Жалко его мне не было, но и гордости за себя не чувствовал никакой. Лишь опасение — если парень вдруг станет мстить?.. Этот, колдун, говорит: «есть пути». Какие?..
Мне представились темные коридоры, узкие крысиные лазы. Я продираюсь в щели, и навстречу мне рывками движется что-то невидимое — я даже не могу определить, насколько оно опасно.
Опасно все живое: настает миг, когда узлы другой жизни приходится разгрызать, не чувствуя ни чужой ни своей даже боли.
— Пошли, — Чако со вздохом поднялся. — Нам пора…
(ДАЛЬШЕ НОВЫЙ ТЕКСТ)
*
Я не сомневался, я знал: мы снова идем к Атосу. Что уж Чако умышляет, не въеду, но как-то резко, ярко, со стороны — представилось: вот мы возникнем сейчас на пороге Атосу — колдун в косицах, негритенок с хуем ниже колен и я, белый лысый толстяк в сарафане.
Клоуны его жизни…
Его палачи?
За спиной грянули визги и плеск: та гоп-компания, закончив дела, обрушилась вся в бассейн. Но чувство воды — да-да, вот оно как раз и возникло! Плеск, наверное, породил его: черные от слизи, мохнатые от водорослей доски. Они прошли возле моих губ, пахнув гнилостным холодом бездны.
Видение было удивительно живое и четкое, я вдохнул его.

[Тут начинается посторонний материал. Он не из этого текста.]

/-- The whole machine. -/
structure State where
  /-- Memory of the load-store domain by 52-bit physical address (R14). (DEDUCED, log 62) -/
  mem : Mem
  /-- Local store of every core: core * 2^21 + offset (R111). -/
  loc : Mem
  cores : Tab Core
  tasks : Tab Task
  parts : Tab Part
  /-- Active region nodes by RCB address (R37). -/
  regions : Tab Region
  pages : Tab Page
  jobs : Tab Job
  barUnits : Tab BarUnit
  dies : Tab Die
  notices : Tab Notices
  /-- Flits in each direction of each die-to-die link, source die * 4 + destination die, oldest first (R25), each
  with the die it is bound for. -/
  links : Tab (List (Nat × Due))
  /-- Flits that a sender holds for want of an allowance, by the same numbers (R25, R26). -/
  unsent : Tab (List (Nat × Due))
  pkg : Pkg
  host : HostSt
  /-- Access-table words by physical address; an unlisted word is at its reset value (R48, R50). -/
  acl : Tab Nat
  /-- MODEL: the releases that the value of each 4-byte word of device memory carries (R182). -/
  heads : Tab (List Head)
  /-- Words with an uncorrectable error: unit, core, place (R198), and corrected errors counted by unit (R17, R198). -/
  bad : List (Nat × Nat × Nat)
  /-- DEDUCED, log 37. -/
  corrected : Tab Nat
  /-- MODEL: the core and slot whose instruction the step runs. -/
  cur : Option (Nat × Nat)
  /-- MODEL: what the step of another agent that runs now is about. -/
  args : List Nat
  /-- MODEL: core after which the next core to issue is looked for. -/
  turn : Nat
  /-- MODEL: counts of agents, tasks, jobs, graphs and lease releases so far. -/
  agents : Nat
  taskCount : Nat
  jobCount : Nat
  graphCount : Nat
  releases : Nat
  /-- MODEL: steps so far. -/
  tick : Nat
  /-- MODEL: what the outside world does next, and choices of which step comes next, oldest first. -/
  inputs : List Due
  /-- MODEL: steps that earlier steps have made due, oldest first. -/
  pending : List Due
  timers : List Timer
  /-- MODEL: the frames that porters will choose, oldest first. -/
  frameChoice : List Nat
  deriving DecidableEq, Repr

/-- Why the machine stops. -/
inductive Fault where
  /-- Raised by an instruction of a thread when no thread issues: `exec` was asked to run a word with no slot to run it
  in. Safe: no step of the machine does so. -/
  | noThread
  deriving DecidableEq, Repr

/-- Why an instruction has no meaning. -/
inductive Refusal where
  /-- Raised by an arm of `exec` whose instruction has not been given its meaning. Safe: nothing can be proved of it. -/
  | notModelled (mnemonic : String)
  deriving DecidableEq, Repr
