/-- A thread between a hint and the instruction that it binds, or held in that instruction, stands before both words again: a halt
never falls between them (R277). -/
def Trail.unissue {s : State} (t : Trail s) (c sl : Nat) : Trail s :=
  match t.1.thread? c sl with
  | some th =>
    if th.hint.isNone then t
    else (t.setThread c sl { th with pc := th.pc - 4, status := .ready, op := none, hint := none, logWait := false, saw := [] }).dropWaits
      c sl
  | none => t

/-- The steward's thread is held in `halt` (R382). -/
def Thread.inHalt (th : Thread) : Bool :=
  decide (th.status = .blocked) && (match th.op with | some o => (match o.instr with | .halt => true | _ => false) | none => false)

/-- A steward held in `halt` goes on at its next word (R382). -/
def Trail.wakeSteward {s : State} (t : Trail s) (c : Nat) : Trail s :=
  match t.1.thread? c 15 with
  | some th => if th.inHalt then t.setThread c 15 { th with pc := th.pc + 4, status := .ready, op := none, hint := none } else t
  | none => t

/-- A host or debug request reaches a die, or its heartbeat falls due (R382, R45). -/
def Trail.wakeDie {s : State} (t : Trail s) (d : Nat) : Trail s :=
  forEach t ((t.1.cores.filter (fun k => decide (dieOf k.1 = d))).map (·.1)) (fun t c => t.wakeSteward c)

/-- A steward restart of a die begins: its user threads are held, and its stewards are gone until their image is reloaded
(R45). -/
def Trail.beginRestart {s : State} (t : Trail s) (d : Nat) : Trail s :=
  if (t.1.die d).restart then t
  else
    let t := t.modDie d (fun x => { x with restart := true })
    let t := forEach t ((t.1.cores.filter (fun k => decide (dieOf k.1 = d))).map (·.1)) (fun t c =>
      t.modCore c (fun k => { k with threads := del k.threads 15 }))
    t.pendOnce .stewardRestartDone [d]

/-- TAKING A TRAP, the one operation for every cause: the words are saved in the thread, the thread is Halted, and the trap
enters the core's trap queue, which the steward serves (R190-R192). A trap of the steward itself enters no queue; while it
writes a dump it is device-fatal (R205), and an error in its own rows restarts the stewards of its die (R199). (DEDUCED, log 34) -/
def Trail.takeTrap {s : State} (t : Trail s) (c sl cause eval : Nat) (race : Option Nat) (pc major : Nat) (hinted : Bool) :
    Trail s :=
  let t := (t.modThread c sl (fun th => th.trapEntry cause eval race pc major hinted)).dropWaits c sl
  let t := t.trace c sl 4 (cause * 2 ^ 56 + (if hinted then pc - 4 else pc) % 2 ^ 56)
  if sl = 15 then
    (if t.1.dumpingCore c then t.pend .deviceFatalFault [c, cause]
     else if cause = ECCU ∧ eval / 2 ^ 56 = 1 then t.beginRestart (dieOf c) else t)
  else ((t.modCore c (fun k => { k with trapQ := k.trapQ ++ [sl] })).pend .trapService [c]).wakeSteward c

/-- The thread waits in `lease.rel` for what still touches its entry (R351). -/
def Thread.waitsRelease (th : Thread) : Bool :=
  decide (th.status = .inFlight) && (match th.op with | some o => (match o.instr with | .leaseRel _ => true | _ => false) | none => false)

/-- An access of a thread of a core has ended: a `lease.rel` that waits for it looks again (R351). -/
def Trail.wakeReleases {s : State} (t : Trail s) (c : Nat) : Trail s :=
  forEach t ((t.1.core c).threads.filter (fun p => p.2.waitsRelease)) (fun t p =>
    t.modThread c p.1 (fun th => if th.waitsRelease then th.again else th))

/-- A thread's instruction has ended: what waits for the threads of its task or its partition to stand still looks again
(R196, R200, R207), and so does a `lease.rel` of its core (R351). -/
def Trail.settle {s : State} (t : Trail s) (c sl : Nat) : Trail s :=
  match t.1.thread? c sl with
  | none => t
  | some th =>
    match t.1.task? th.task with
    | none => t
    | some x =>
      let t := t.wakeReleases c
      let t := if x.ending.isSome then t.pendOnce .taskExtentEnd [th.task] else t
      match t.1.part? x.part with
      | some p => if p.ladder = .dump then t.pendOnce .dumpBegin [x.part] else if p.ladder = .save then t.pendOnce .saveComplete [x.part] else t
      | none => t

/-- A thread as it resumes after a trap, at an address, in or out of handler state (R192, R193, R382). -/
def Thread.resumeAt (th : Thread) (pc : Nat) (inh : Bool) : Thread :=
  { th with
    pc := pc % 2 ^ 56, trapped := false, status := .ready, op := none, hint := none, saw := []
    cause := BitVec.ofNat 64 (th.cause.toNat % 2 ^ 31 + bitAt inh 31 + th.cause.toNat / 2 ^ 32 * 2 ^ 32) }

/-- RETURN FROM A TRAP: the thread leaves the trap queue and resumes (R192, R193, R382). -/
def Trail.returnFromTrap {s : State} (t : Trail s) (c sl pc : Nat) (inh : Bool) : Trail s :=
  let t := t.modCore c (fun k => { k with trapQ := k.trapQ.filter (fun x => decide (x ≠ sl)) })
  let t := t.modThread c sl (fun th => th.resumeAt pc inh)
  t.trace c sl 7 (pc % 2 ^ 56)

/-- The address after a trapping instruction: `cw.epc` + 4, or + 8 when a hint bound it (R193). -/
def Thread.skipPc (th : Thread) : Nat := th.epc.toNat + (if bit th.cause.toNat 16 then 8 else 4)

/-- The task of a thread ends by EXTENT: the first such end stands (R196). -/
def Trail.endTask {s : State} (t : Trail s) (n : Nat) (e : ExtentEnd) : Trail s :=
  match t.1.task? n with
  | some x =>
    if x.ending.isSome then t else (t.act (.task n (some { x with ending := some e }))).pend .taskExtentEnd [n]
  | none => t

/-- An instruction stops: it changes nothing but what the stop itself writes (R8). -/
def Trail.stop {s : State} (t : Trail s) (c sl : Nat) (th : Thread) (pc major : Nat) (hinted : Bool) : Stop → Trail s
  | .trap cause eval race => t.takeTrap c sl cause eval race pc major hinted
  | .extent reason lane adr =>
    let t := t.modThread c sl (fun th => { th with status := .blocked, op := none, hint := none, logWait := false, saw := [] })
    t.endTask th.task { thread := th.tid.toNat, lane := lane, reason := reason, adr := adr }

end Sys2Proof.Machine
end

Или оно открылось после уже, когда Чако властно провел по моей голове, словно обмыл ее горстью, сунув попутно мне пальцы в рот?.. И рот снова стал ледяным-деревянным от острого зернышка.
Я хотел спросить Чако, однако язык сделался, как коряга. Чако был рядом, но все равно мне казалось, между нами некая прозрачная преграда, непробиваемая. Колдун оперся спиной о стену, сложил на груди руки. Сейчас он смотрел мимо меня.
Я глянул на Луиша. Крысенок преобразился. Передо мной был сейчас скелетик Луиша, но светящийся — реклама ночного мира… Глаза, впрочем, еще сохранялись и смотрели на меня безо всякого выражения, отсутствие век делало взгляд сверлящим.
Я испуганно огляделся. Но все так же белела стена дома, все так же где-то рассыпАлись звуки самбы, ТЕ все так же с плеском визжали в бассейне и шлепал там мяч. Мимо братья близнецы протащили крюками, немилосердно дребезжа по камням, целый пьяный столб из разноцветных пластмассовых ящиков с пивом.
Парни дружелюбно помахали нам, скалясь.
Я махнул им, чтобы вырваться из наваждения окончательно. Вдруг сквозь мышцы блестевших от пота телес мельком, как газель на опушке, промаячили их скелеты.
— Пошли?..
Чако спросил тихо, будто были возможны еще варианты…
— Послушай, Чако! — язык едва ворочался. — Что ты… хочешь сделать… со мной?
— Ты будешь опять получать удовольствие. Только удовольствие!
Он осклабился.
Я взглянул на Луиша. Никакой не скелет, прежний негрик в сухопарой плоти, и пухлый хуяра по коленке нашлепывает.
Все, как обычно?..
— Ты игры-то брось свои… — попросил я Чако беспомощно.
— Это — ИГРЫ?!.. — он вскинул бровь.
Я понял: лучше молчать и всегда покоряться.
*
Мы вернулись к Атосу. Парень забился в угол. Взгляд его был черен и мутен одновременно, подбородок, шея, рот, плечи покрывала белесая корка.
Атосу сидел на голом матрасе: подушки, простыни, одеяло были скатаны в тугой валик. Валик лежал на полу.
Чако взялся за плечо юноши. В его руках Атосу потек расплавленным пластилином. Сидя на коленках, он словно исполнял бескостный танец покорности с зовущими, просящими подскоками. Под его стройной задницей, на матрасе я заметил бурое пятно, похожее на сгнивший кленовый лист.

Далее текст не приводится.